▶ _Task statement_
Give back only the lines in the records below from the one with "-- The elements of the list." to the one with "BitVec.toNat_setWidth, Nat.mod_eq_of_lt (a", both inclusive, word for word.

[Stored items]
--------------------------------------------------
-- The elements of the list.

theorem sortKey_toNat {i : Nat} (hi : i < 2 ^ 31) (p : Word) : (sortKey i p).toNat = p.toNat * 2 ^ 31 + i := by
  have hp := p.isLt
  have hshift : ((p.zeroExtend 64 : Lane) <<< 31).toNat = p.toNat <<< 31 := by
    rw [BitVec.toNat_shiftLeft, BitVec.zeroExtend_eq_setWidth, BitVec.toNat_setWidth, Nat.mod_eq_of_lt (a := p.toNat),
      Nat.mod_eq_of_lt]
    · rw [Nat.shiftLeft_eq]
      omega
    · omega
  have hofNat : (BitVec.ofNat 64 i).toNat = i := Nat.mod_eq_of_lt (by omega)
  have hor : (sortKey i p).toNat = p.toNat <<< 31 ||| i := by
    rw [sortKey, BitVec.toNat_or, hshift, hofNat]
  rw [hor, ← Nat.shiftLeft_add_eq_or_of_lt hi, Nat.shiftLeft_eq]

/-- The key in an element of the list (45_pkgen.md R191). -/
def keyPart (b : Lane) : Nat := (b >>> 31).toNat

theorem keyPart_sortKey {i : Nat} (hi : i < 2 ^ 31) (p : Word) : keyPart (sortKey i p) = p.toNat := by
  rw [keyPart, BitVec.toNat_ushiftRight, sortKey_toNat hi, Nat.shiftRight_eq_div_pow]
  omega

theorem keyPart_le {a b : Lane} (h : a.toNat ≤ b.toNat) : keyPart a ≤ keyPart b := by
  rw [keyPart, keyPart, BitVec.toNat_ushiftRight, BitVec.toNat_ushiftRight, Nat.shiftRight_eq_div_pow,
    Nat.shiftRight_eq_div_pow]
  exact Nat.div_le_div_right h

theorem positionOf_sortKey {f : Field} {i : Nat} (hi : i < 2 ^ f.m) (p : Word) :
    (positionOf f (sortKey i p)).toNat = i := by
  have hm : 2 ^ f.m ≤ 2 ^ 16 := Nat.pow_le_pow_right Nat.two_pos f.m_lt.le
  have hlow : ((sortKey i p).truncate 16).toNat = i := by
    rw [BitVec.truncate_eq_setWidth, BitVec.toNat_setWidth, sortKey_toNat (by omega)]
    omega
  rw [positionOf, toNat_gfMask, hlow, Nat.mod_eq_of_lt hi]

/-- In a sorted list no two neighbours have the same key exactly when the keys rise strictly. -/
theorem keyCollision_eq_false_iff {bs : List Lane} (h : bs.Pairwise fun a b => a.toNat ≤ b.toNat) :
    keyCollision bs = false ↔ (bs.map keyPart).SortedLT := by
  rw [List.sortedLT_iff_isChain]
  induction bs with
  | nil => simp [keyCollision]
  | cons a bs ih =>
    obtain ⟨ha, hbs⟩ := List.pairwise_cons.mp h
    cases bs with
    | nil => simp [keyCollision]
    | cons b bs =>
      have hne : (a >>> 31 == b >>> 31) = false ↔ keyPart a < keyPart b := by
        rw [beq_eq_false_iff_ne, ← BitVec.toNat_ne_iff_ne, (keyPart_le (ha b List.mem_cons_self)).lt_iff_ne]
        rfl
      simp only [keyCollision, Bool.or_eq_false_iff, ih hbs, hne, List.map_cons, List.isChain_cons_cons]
--------------------------------------------------
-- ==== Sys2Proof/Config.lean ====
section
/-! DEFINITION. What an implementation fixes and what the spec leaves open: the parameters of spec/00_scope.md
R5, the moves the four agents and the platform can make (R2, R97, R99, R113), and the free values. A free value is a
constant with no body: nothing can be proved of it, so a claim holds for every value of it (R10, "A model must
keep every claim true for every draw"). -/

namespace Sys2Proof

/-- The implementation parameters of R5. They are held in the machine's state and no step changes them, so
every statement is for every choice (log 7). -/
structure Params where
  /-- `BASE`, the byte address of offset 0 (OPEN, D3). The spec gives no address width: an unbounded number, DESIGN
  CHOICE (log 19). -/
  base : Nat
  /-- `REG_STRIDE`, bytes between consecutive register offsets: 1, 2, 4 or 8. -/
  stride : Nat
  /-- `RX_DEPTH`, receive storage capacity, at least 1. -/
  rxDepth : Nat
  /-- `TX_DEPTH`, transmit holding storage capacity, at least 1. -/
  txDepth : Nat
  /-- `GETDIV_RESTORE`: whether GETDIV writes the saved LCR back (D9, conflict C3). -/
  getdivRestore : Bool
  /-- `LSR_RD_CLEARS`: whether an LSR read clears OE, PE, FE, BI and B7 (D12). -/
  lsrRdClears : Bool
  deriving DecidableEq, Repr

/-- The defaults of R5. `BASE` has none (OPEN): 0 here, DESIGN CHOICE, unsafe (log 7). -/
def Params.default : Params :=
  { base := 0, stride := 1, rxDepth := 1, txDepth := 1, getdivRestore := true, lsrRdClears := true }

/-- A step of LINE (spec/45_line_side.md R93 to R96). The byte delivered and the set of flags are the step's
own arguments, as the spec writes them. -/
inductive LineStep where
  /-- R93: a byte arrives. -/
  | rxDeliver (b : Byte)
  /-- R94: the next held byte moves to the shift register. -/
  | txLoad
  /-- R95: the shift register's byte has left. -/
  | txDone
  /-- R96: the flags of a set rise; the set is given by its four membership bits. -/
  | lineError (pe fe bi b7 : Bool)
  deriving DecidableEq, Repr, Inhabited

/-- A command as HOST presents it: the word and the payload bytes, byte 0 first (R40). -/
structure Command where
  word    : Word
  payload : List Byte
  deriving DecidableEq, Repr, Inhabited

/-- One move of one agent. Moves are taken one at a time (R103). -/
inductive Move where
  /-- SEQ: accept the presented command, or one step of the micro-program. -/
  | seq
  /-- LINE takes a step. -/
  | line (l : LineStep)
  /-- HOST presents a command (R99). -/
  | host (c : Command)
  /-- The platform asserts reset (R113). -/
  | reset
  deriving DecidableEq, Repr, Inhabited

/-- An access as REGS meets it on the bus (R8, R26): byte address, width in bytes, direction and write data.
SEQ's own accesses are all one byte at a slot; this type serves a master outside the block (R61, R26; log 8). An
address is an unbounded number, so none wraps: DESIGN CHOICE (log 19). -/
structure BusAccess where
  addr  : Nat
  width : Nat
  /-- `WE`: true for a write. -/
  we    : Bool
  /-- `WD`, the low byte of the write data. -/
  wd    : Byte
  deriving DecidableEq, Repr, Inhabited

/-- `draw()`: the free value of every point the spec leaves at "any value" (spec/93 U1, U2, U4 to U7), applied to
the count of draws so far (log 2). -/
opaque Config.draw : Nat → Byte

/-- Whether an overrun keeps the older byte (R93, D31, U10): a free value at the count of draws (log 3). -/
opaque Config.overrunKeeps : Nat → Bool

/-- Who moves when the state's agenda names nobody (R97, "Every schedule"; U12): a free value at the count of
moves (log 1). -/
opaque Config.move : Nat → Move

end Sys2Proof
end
--------------------------------------------------
▶ _Reply to the exercise_
-- The elements of the list.

theorem sortKey_toNat {i : Nat} (hi : i < 2 ^ 31) (p : Word) : (sortKey i p).toNat = p.toNat * 2 ^ 31 + i := by
  have hp := p.isLt
  have hshift : ((p.zeroExtend 64 : Lane) <<< 31).toNat = p.toNat <<< 31 := by
    rw [BitVec.toNat_shiftLeft, BitVec.zeroExtend_eq_setWidth, BitVec.toNat_setWidth, Nat.mod_eq_of_lt (a := p.toNat),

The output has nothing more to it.